Ireland’s focus on recognition rather than rights, and the celebration of gay marriage as a means of validating gay people’s sense of worth, echoes the discussion about gay marriage in nations across the West. Time and again, the language used has been that of therapy rather than autonomy.

More:

It is undoubtedly the business of society to ensure social equality for gays, so that they may work and live as they choose free from persecution or harassment. But is it the job of society to ensure that there is parity of esteem for gays? That they feel good? That they feel validated, respected? I would say no, for then we invite the state not simply to remove the barriers to gay people’s engagement in public life but to interfere at a much more psychic level in both gay people’s lives, in order to offer ‘sanction for their intimate relationships’, and in other, usually religious people’s lives, in order to monitor their refusal to validate gay people’s lifestyles and offer them ‘support, kindness and respect’.

Read the whole thing, and prepare for James Poulos’s prophesied Pink Police State.

It is vital that you do not credit for one second the Kultursmog about how social and religious conservatives are being paranoid about what’s coming. The clumsy Teeman column offers a perfect example of the rhetorical sleight of hand that often gets employed to confuse and distract. Writing in Commentary, Jonathan Tobin says that Rubio was right, and his saying what he did matters. Excerpt:

Critics of Rubio mock his fears by pointing to the fact that Massachusetts has had gay marriage for years without anyone shutting down Catholic churches in the Bay state. That’s true, but Catholic charities have been driven out of adoption services.
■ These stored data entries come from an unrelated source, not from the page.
-- ==== Sys2Proof/WellFormed.lean ====
section
/-! DEFINITION. The operand values that a command of the table can carry. The machine gives every command a next state,
well-formed or not; these checks say which operands mean what the row's name says. -/

namespace Sys2Proof

/-- A judged character has a sound start bit, or it would be a false start (R6, R7). -/
def RxChar.wf (c : RxChar) : Bool :=
  !((c.s4 &&& c.s5) ||| (c.s4 &&& c.s6) ||| (c.s5 &&& c.s6)).getLsbD 0

/-- A payload transaction moves 1..120 bytes (R105, R125). -/
def payloadCountWf (n : Nat) : Bool := 0 < n && n ≤ Config.payloadMax

/-- The operands of a command are in the ranges its row gives them. That a CHARACTER_RECEIVED with a start bit of 1 counts as
ill-formed even while a frame is sent, where it is an echo that is not sound (R15), is the model's choice (log 36): the check
does not look at the state, and `exec` gives that echo its effect. -/
def Instr.wf : Instr → Bool
  | .characterReceived c => c.wf
  | .wakeHeadCharacter c => c.wf
  | .payloadReadComplete _ (.data bytes) => payloadCountWf bytes.length
  | .rxPayloadWriteComplete _ count _ => payloadCountWf count
  | .illegalCommand op _ _ _ => 9 ≤ op.toNat
  | _ => true

end Sys2Proof
end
If we get to the point where clergy that will not perform gay marriages are viewed as practicing discrimination — something that is no longer unimaginable — then faiths that dissent on the practice will begin to be subjected to the sort of official discrimination that will give the lie to any talk of live and let live.

It would be wrong for anyone to pretend that we are at such a point now. Indeed, as Santorum noted, we are at “the water’s edge” of viewing such traditional beliefs as beyond the pale, is a reasoned debate by which we can accept the will of the majority on gay marriage while leaving room in the public square for those who believe this contradicts their faith and values.
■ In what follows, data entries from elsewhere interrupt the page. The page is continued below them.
/-! ### What each case leaves -/

theorem State.settle_ringStart_stopped (h : s.CommandFree) (tag : Byte) (hr : (s.ring n).state = .stopped) :
    (s.writeCmd (ringStartCmd tag n)).settle = s.setRingState n .running := by
  have hfree : (s.setRingState n .running).CommandFree := h
  have hacts : (s.waitingFor (ringStartCmd tag n)).ringStartActs (ringStartCmd tag n) = s.setRingState n .running := by
    rw [State.ringStartActs_of_stopped (by rw [ringStartCmd_ring]; exact hr), ringStartCmd_ring]
    exact State.endCommand_waitingFor_silent hfree.2.1.2 hfree.2.2 rfl (ringStartCmd_op tag n)
  exact State.settle_writeCmd_of_free h (State.settle_ringStart h rfl rfl rfl hacts (.inr hfree.headStep)) hfree

theorem State.settle_ringStart_running (h : s.CommandFree) (tag : Byte) (hr : (s.ring n).state = .running) :
    (s.writeCmd (ringStartCmd tag n)).settle = s := by
  have hacts : (s.waitingFor (ringStartCmd tag n)).ringStartActs (ringStartCmd tag n) = s := by
    rw [State.ringStartActs_of_running (by rw [ringStartCmd_ring]; exact hr)]
    exact State.endCommand_waitingFor_silent h.2.1.2 h.2.2 rfl (ringStartCmd_op tag n)
  exact State.settle_writeCmd_of_free h (State.settle_ringStart h rfl rfl rfl hacts (.inr h.headStep)) h

theorem State.settle_ringStart_barred (h : s.CommandFree) (tag : Byte)
    (hr : (s.ring n).state = .stopping ∨ (s.ring n).state = .faulted) :
    (s.writeCmd (ringStartCmd tag n)).settle = s.commandError .state tag := by
  have hacts : (s.waitingFor (ringStartCmd tag n)).ringStartActs (ringStartCmd tag n) = s.commandError .state tag := by
    rw [State.ringStartActs_of_barred (by rw [ringStartCmd_ring]; exact hr)]
    exact State.rejectHead_waitingFor_silent .state h.2.1.2 h.2.2 rfl (ringStartCmd_op tag n)
  have hfree := h.commandError .state tag
  exact State.settle_writeCmd_of_free h (State.settle_ringStart h rfl rfl rfl hacts (.inr hfree.headStep)) hfree

theorem State.settle_ringStop_stopped (h : s.CommandFree) (tag : Byte) (hr : (s.ring n).state = .stopped) :
    (s.writeCmd (ringStopCmd tag n)).settle = s := by
  have hacts : (s.waitingFor (ringStopCmd tag n)).ringStopActs (ringStopCmd tag n) = s := by
    rw [State.ringStopActs_of_stopped (by rw [ringStopCmd_ring]; exact hr)]
    exact State.endCommand_waitingFor_silent h.2.1.2 h.2.2 rfl (ringStopCmd_op tag n)
  exact State.settle_writeCmd_of_free h (State.settle_ringStop h rfl rfl rfl hacts (.inr h.headStep)) h

theorem State.settle_ringStop_barred (h : s.CommandFree) (tag : Byte)
    (hr : (s.ring n).state = .stopping ∨ (s.ring n).state = .faulted) :
    (s.writeCmd (ringStopCmd tag n)).settle = s.commandError .state tag := by
  have hacts : (s.waitingFor (ringStopCmd tag n)).ringStopActs (ringStopCmd tag n) = s.commandError .state tag := by
    rw [State.ringStopActs_of_barred (by rw [ringStopCmd_ring]; exact hr)]
    exact State.rejectHead_waitingFor_silent .state h.2.1.2 h.2.2 rfl (ringStopCmd_op tag n)
  have hfree := h.commandError .state tag
  exact State.settle_writeCmd_of_free h (State.settle_ringStop h rfl rfl rfl hacts (.inr hfree.headStep)) hfree

theorem State.pump_ringStop_running (h : s.CommandFree) (tag : Byte) (hr : (s.ring n).state = .running)
    (ht : (s.waitingFor (ringStopCmd tag n)).stopRunning n = t) (hrest : t.halted = true ∨ t.headStep = none) :
    State.pump 8 (s.withCommand (ringStopCmd tag n)) = t := by
  refine State.settle_ringStop h rfl rfl rfl ?_ hrest
  rw [State.ringStopActs_of_running (by rw [ringStopCmd_ring]; exact hr), ringStopCmd_ring, ht]

theorem State.settle_ringStop_free (h : s.CommandFree) (tag : Byte) (hr : (s.ring n).state = .running)
    (hs : s.ringSlot n = none) : (s.writeCmd (ringStopCmd tag n)).settle = (s.stopRing n).noteBlocking := by
  have ⟨_, ⟨hhold, hq⟩, hfresh⟩ := h
  have hacts : (s.waitingFor (ringStopCmd tag n)).stopRunning n = s.stopRing n := by
    rw [State.stopRunning_of_free (by exact hs) (by exact hhold)]
    exact State.endCommand_waitingFor_silent (t := s.stopRing n) hq hfresh rfl (ringStopCmd_op tag n)
  exact State.settle_writeCmd_of_rest h
    (State.pump_ringStop_running h tag hr hacts (.inr (State.headStep_of_empty (by exact hq)))) h.halted

/-- Slot `k` holds `m`, the message of the Running ring `n`. -/
structure State.RunsMessage (s : State) (n : Fin 4) (k : Fin 2) (m : Message) : Prop where
  slot : s.ringSlot n = some k
  message : s.slot k = some m
  running : (s.ring n).state = .running

theorem State.RunsMessage.waitingFor {k : Fin 2} {m : Message} (h : s.RunsMessage n k m) (c : Cmd) :
    (s.waitingFor c).RunsMessage n k m := ⟨h.slot, h.message, h.running⟩

theorem State.setBus_waitingFor (s : State) (c : Cmd) (b : Bus) :
    (s.waitingFor c).setBus b = (s.setBus b).waitingFor c := rfl

theorem State.stopRing_waitingFor (s : State) (c : Cmd) (n : Fin 4) :
    (s.waitingFor c).stopRing n = (s.stopRing n).waitingFor c := rfl

theorem State.halted_stopRing (s : State) (n : Fin 4) : (s.stopRing n).halted = s.halted := rfl

theorem State.stopRing_cmd (s : State) (n : Fin 4) : (s.stopRing n).cmd = s.cmd := rfl

/-- A slot freed without a record, its transaction and its walk given up (R107). -/
def State.freed (s : State) (k : Fin 2) (b : Bus) (w : Option Walk) : State :=
  ((s.setBus b).setMap { s.map with walk := w }).setSlot k none

theorem State.halted_freed (s : State) (k : Fin 2) (b : Bus) (w : Option Walk) :
    (s.freed k b w).halted = s.halted := rfl
theorem State.freed_cmd (s : State) (k : Fin 2) (b : Bus) (w : Option Walk) : (s.freed k b w).cmd = s.cmd := rfl
theorem State.settle_ringStop_abandoned {k : Fin 2} {m : Message} (h : s.CommandFree) (tag : Byte)
    (hm : s.RunsMessage n k m)
    (hc : m.phase.staging = true ∨ (m.phase = .ready ∧ m.attempted = false ∧ s.link.x.slot ≠ some k)) :
    ∃ u : State, (s.writeCmd (ringStopCmd tag n)).settle = u ∧ u.slot k = none ∧ u.cmd.queue = [] ∧
      u.ring n = { s.ring n with state := .stopped } ∧
      u.cq.holding = [{ kind := .ringStopped, waiter := .notice, ring := n, index := (s.ring n).cons }] := by
  have ⟨_, ⟨hhold, hq⟩, hfresh⟩ := h
  have hw := hm.waitingFor (ringStopCmd tag n)
  obtain ⟨b, w, hb⟩ := State.abandonSlot_of_message hw.message
  have hb : (s.waitingFor (ringStopCmd tag n)).abandonSlot k = (s.freed k b w).waitingFor (ringStopCmd tag n) := by
    rw [hb, State.setBus_waitingFor]
    rfl
  have hcmd : ((s.freed k b w).stopRing n).cmd = s.cmd := by rw [State.stopRing_cmd, State.freed_cmd]
  have hq' : ((s.freed k b w).stopRing n).cmd.queue = [] := by rw [hcmd, hq]
  have hacts : (s.waitingFor (ringStopCmd tag n)).stopRunning n = (s.freed k b w).stopRing n := by
    rw [State.stopRunning_of_abandoned hw.slot hw.message hc, hb, State.stopRing_waitingFor]
    exact State.endCommand_waitingFor_silent hq' (by rw [hcmd, hfresh]) rfl (ringStopCmd_op tag n)
  obtain ⟨hring, hcmd', hslots, hholding⟩ := State.noteBlocking_stopRing (s := s.freed k b w) hhold n
  refine ⟨_, State.settle_writeCmd_of_rest h (State.pump_ringStop_running h tag hm.running hacts
    (.inr (State.headStep_of_empty hq')))
    (by rw [State.halted_stopRing, State.halted_freed, h.halted]), ?_,
    by rw [hcmd', State.freed_cmd, hq], hring, hholding⟩
  rw [State.slot, hslots]
  exact State.slot_setSlot_self _ k none

/-- The state in which RING STOP waits for its Stopping ring (R116). -/
def State.stoppingRing (s : State) (n : Fin 4) (c : Cmd) : State :=
  ((s.waitingFor c).setRingState n .stopping).setHead .stopping

theorem State.ring_stoppingRing (s : State) (n : Fin 4) (c : Cmd) :
    (s.stoppingRing n c).ring n = { s.ring n with state := .stopping } :=
  (s.waitingFor c).ring_setRing_self n _

theorem State.stoppingRing_slots (s : State) (n : Fin 4) (c : Cmd) : (s.stoppingRing n c).slots = s.slots := rfl
theorem State.stoppingRing_cq (s : State) (n : Fin 4) (c : Cmd) : (s.stoppingRing n c).cq = s.cq := rfl
theorem State.stoppingRing_cmd (s : State) (n : Fin 4) (c : Cmd) :
    (s.stoppingRing n c).cmd.queue = [c] ∧ (s.stoppingRing n c).cmd.head = .stopping := ⟨rfl, rfl⟩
Is that possible? To judge by the mob mentality that forced Brendan Eich out of his CEO job at Mozilla and the way Indiana was ostracized after its RFRA was passed, maybe not. Liberals don’t want to just win the culture war, as their treatment of stray Christian bakers and photographers who dissent on gay marriage indicates, they are not interested in taking prisoners.

Sooner or later, you will be made to care.